What to work on
Go over the data and copy out each line with "reflected" in it.

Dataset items
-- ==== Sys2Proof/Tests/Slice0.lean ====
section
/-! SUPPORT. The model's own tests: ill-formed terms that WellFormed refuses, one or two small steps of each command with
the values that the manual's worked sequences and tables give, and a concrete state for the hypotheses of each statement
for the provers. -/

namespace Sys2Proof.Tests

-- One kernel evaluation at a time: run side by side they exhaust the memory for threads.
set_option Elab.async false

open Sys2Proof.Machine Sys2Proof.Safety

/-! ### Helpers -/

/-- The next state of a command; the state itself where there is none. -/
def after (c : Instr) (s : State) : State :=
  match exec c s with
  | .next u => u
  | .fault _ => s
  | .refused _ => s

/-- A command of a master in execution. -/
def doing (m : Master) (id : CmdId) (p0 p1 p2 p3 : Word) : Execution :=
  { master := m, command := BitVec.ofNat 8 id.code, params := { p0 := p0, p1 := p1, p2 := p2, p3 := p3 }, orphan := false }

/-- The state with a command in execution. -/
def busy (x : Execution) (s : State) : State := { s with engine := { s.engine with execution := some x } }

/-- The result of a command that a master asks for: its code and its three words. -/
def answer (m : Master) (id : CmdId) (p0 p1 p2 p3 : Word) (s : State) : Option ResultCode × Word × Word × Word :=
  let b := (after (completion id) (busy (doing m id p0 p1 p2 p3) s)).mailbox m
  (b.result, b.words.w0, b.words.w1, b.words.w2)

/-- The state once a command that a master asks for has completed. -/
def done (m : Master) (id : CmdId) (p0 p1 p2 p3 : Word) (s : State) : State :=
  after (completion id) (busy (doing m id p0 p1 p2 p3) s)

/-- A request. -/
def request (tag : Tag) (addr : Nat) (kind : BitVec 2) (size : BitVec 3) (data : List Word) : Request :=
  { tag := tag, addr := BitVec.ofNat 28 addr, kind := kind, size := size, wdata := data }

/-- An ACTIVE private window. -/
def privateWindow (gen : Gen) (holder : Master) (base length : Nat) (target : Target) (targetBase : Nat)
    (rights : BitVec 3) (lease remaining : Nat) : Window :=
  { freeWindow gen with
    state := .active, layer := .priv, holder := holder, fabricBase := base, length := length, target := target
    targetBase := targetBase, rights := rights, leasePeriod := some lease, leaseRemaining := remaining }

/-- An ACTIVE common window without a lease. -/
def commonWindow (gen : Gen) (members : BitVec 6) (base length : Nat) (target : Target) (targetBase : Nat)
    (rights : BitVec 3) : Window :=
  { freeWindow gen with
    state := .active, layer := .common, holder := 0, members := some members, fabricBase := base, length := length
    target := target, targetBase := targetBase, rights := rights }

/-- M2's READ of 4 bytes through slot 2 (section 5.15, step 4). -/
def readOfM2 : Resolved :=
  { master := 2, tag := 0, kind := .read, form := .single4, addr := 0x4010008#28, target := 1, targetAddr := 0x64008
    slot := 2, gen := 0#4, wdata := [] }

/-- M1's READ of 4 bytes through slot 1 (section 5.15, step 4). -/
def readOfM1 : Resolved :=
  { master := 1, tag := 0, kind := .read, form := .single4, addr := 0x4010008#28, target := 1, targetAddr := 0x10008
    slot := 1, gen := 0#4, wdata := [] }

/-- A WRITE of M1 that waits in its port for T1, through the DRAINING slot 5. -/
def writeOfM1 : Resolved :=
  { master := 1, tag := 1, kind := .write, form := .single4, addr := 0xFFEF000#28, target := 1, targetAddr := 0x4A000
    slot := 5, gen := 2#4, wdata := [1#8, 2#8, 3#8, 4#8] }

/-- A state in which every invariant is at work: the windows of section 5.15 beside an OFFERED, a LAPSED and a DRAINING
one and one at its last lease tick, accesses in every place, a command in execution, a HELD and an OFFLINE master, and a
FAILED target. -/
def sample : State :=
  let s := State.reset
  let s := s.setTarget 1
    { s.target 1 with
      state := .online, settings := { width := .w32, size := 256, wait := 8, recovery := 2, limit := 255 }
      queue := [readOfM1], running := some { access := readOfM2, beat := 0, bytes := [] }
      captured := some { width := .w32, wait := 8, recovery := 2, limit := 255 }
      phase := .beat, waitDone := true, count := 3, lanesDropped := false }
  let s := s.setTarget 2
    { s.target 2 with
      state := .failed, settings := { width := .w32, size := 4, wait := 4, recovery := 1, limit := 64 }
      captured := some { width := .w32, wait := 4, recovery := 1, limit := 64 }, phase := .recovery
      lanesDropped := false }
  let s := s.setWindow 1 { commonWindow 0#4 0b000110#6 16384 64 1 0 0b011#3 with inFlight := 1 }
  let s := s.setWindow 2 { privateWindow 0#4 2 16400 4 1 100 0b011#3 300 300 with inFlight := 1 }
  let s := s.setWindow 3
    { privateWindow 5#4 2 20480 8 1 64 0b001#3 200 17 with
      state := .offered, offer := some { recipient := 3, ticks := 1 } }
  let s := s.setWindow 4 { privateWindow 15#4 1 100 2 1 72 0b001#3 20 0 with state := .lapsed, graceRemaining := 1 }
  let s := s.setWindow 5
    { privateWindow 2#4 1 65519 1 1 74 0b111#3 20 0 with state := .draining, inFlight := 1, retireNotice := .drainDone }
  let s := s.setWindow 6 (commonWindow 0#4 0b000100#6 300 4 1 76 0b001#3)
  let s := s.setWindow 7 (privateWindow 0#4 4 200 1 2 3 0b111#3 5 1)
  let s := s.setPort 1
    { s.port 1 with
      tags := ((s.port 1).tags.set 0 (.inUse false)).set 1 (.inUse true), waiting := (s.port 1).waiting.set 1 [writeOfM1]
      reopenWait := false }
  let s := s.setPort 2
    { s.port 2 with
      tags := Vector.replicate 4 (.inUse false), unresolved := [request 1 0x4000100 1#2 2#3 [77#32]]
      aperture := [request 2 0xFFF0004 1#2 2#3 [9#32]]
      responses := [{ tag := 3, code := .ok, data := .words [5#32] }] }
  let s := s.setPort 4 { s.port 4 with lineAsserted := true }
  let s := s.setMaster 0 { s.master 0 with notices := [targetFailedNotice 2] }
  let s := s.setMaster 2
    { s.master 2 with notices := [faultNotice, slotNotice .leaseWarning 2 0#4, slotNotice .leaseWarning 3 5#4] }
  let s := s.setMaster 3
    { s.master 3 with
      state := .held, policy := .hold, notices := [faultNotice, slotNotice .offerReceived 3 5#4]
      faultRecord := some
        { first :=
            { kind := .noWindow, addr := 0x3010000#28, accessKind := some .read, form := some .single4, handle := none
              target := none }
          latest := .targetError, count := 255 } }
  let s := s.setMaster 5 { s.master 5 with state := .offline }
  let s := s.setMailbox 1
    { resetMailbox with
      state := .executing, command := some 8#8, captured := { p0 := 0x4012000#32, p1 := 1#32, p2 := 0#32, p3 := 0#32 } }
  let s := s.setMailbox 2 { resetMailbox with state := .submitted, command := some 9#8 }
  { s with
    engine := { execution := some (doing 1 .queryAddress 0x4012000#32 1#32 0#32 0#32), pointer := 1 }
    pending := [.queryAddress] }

--

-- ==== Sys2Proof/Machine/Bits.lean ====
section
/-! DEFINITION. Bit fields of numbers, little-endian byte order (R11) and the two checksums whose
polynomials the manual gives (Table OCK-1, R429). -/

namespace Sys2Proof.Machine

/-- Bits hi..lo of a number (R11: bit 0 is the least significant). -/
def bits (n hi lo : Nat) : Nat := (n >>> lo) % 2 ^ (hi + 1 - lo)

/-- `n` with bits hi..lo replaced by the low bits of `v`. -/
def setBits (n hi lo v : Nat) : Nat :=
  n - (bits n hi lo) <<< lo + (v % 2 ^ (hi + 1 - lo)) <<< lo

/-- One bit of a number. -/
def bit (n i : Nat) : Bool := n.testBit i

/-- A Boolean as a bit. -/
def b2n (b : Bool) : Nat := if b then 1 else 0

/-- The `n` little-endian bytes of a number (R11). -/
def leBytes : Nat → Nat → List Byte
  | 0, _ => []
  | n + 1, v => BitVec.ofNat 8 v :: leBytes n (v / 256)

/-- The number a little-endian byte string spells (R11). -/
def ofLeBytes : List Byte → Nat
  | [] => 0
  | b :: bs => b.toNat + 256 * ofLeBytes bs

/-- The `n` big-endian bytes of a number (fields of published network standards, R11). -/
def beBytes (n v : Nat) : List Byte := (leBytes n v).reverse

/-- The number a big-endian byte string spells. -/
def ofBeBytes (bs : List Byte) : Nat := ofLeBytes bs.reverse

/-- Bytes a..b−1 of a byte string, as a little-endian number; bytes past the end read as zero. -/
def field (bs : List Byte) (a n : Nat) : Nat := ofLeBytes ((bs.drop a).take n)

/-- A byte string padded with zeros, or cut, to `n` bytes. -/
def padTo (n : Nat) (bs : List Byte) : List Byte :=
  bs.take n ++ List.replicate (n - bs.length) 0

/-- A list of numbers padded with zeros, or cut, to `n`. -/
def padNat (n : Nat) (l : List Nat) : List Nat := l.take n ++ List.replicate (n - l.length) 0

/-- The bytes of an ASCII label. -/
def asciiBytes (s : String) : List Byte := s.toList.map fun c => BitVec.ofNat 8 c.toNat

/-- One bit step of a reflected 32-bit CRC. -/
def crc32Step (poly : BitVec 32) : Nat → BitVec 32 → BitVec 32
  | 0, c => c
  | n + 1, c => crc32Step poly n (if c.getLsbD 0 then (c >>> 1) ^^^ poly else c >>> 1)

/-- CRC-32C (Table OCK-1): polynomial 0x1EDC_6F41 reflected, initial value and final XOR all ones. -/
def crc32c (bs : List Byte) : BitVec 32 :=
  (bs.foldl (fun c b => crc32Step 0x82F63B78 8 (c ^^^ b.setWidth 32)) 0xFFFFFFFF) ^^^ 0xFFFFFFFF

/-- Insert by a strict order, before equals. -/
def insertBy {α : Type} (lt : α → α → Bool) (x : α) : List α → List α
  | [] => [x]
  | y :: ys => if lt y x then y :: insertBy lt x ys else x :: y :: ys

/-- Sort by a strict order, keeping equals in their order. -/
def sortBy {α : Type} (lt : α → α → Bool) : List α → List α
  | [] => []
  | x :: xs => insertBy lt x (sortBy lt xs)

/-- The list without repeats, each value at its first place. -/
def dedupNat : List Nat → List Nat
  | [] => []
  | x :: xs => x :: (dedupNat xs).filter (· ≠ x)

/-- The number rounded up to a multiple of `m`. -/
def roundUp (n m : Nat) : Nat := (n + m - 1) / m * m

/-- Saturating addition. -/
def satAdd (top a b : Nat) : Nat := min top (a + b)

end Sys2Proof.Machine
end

---

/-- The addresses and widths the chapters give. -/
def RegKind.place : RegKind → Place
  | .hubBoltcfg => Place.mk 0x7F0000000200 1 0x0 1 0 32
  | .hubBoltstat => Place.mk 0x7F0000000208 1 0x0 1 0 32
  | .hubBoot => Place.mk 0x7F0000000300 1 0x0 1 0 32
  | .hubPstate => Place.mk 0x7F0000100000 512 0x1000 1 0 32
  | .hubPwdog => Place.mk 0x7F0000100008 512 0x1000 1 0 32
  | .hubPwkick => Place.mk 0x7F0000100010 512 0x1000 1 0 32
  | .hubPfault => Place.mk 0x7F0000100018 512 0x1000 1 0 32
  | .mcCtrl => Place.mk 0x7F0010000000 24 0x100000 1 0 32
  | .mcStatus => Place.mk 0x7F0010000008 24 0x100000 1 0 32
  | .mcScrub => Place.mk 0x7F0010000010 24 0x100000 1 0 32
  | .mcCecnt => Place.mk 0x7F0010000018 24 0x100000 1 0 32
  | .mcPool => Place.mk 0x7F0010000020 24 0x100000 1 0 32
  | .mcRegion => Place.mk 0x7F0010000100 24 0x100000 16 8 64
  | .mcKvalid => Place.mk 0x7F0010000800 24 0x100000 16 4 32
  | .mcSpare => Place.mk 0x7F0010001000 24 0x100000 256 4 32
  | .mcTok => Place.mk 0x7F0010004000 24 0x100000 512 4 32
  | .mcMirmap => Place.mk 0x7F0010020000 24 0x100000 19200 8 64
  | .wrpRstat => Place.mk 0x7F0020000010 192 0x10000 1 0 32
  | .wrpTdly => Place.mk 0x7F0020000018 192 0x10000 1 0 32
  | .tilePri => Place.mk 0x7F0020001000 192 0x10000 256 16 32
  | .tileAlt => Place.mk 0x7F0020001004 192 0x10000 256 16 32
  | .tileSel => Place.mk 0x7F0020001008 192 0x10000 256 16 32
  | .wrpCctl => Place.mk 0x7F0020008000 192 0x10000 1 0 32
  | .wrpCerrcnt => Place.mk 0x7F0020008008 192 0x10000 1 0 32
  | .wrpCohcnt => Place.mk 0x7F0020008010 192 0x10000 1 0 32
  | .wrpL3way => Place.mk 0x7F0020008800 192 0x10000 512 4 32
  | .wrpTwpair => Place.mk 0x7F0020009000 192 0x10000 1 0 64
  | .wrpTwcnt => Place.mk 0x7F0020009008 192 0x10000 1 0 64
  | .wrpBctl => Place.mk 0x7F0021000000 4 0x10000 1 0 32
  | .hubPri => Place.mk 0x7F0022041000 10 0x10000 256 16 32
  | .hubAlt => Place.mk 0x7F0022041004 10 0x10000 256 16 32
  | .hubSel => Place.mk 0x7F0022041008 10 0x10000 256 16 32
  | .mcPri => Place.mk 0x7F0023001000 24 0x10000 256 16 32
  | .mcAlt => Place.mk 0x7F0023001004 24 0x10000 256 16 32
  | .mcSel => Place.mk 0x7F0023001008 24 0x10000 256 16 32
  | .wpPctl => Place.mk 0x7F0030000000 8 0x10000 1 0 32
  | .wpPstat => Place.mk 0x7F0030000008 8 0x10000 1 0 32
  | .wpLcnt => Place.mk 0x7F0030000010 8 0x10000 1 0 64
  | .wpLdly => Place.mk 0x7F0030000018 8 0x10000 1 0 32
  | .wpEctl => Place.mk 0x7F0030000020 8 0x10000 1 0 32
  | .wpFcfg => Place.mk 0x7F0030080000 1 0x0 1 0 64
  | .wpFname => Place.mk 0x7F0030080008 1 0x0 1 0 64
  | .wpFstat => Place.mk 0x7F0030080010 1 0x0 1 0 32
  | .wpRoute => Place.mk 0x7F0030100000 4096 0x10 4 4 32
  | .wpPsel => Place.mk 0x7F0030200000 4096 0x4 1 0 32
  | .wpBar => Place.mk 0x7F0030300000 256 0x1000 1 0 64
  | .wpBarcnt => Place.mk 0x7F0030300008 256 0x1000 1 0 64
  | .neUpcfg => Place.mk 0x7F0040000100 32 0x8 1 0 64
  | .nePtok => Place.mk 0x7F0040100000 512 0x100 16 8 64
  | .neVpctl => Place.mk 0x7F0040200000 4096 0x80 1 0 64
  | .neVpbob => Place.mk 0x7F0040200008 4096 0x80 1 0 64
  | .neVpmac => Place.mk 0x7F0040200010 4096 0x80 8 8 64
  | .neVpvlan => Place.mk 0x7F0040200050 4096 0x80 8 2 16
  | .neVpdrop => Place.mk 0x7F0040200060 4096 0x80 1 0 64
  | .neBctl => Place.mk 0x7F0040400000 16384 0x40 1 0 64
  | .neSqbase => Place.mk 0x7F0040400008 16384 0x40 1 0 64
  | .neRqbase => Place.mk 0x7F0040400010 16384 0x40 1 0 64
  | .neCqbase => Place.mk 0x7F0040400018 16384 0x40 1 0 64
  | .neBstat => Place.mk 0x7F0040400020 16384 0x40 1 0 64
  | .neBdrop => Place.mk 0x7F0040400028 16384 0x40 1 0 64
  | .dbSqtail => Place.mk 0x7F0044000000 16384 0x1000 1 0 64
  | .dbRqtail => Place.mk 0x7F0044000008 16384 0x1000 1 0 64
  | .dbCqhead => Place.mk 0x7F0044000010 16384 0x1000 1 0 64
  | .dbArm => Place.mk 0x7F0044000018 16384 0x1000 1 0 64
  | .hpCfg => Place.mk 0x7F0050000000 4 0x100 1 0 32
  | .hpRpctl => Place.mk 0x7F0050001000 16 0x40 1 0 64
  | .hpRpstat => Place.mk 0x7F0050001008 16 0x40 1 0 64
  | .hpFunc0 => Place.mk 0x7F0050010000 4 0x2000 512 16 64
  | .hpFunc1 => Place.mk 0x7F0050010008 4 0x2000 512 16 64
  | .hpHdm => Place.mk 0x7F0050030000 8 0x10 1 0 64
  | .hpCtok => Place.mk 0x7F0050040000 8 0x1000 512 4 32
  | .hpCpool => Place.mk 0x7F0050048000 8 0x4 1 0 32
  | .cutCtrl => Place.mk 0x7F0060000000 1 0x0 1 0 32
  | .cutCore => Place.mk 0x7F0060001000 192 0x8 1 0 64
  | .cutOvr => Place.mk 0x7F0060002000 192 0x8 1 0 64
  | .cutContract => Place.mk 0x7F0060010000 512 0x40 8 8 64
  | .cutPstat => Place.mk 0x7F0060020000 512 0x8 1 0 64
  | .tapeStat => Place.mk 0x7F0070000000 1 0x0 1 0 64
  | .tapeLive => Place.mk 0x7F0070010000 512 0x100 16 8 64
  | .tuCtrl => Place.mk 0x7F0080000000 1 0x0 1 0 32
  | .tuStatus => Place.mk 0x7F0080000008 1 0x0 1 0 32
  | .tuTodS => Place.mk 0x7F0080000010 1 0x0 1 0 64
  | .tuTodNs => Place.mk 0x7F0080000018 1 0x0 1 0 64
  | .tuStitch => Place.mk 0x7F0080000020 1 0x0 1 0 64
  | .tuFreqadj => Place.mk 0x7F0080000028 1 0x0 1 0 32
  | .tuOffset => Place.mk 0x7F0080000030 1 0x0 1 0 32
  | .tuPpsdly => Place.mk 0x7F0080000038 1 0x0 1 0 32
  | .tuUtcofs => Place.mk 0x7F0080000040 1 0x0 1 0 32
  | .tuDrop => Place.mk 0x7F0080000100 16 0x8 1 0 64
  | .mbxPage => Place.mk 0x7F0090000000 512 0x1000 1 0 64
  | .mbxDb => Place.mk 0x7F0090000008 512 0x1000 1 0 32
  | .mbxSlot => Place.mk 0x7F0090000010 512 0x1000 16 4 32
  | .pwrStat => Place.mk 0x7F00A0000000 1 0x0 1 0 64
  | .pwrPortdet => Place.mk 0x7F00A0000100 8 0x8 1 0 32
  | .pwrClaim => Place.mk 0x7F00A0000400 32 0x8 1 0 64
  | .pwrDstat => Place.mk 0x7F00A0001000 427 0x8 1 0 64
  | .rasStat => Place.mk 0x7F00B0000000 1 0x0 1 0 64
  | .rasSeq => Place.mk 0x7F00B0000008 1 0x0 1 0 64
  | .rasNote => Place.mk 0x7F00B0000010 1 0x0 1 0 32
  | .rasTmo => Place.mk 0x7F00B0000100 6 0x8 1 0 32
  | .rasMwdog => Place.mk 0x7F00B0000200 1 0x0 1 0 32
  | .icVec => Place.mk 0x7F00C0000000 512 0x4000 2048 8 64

Worked solution
/-- One bit step of a reflected 32-bit CRC. -/
/-- CRC-32C (Table OCK-1): polynomial 0x1EDC_6F41 reflected, initial value and final XOR all ones. -/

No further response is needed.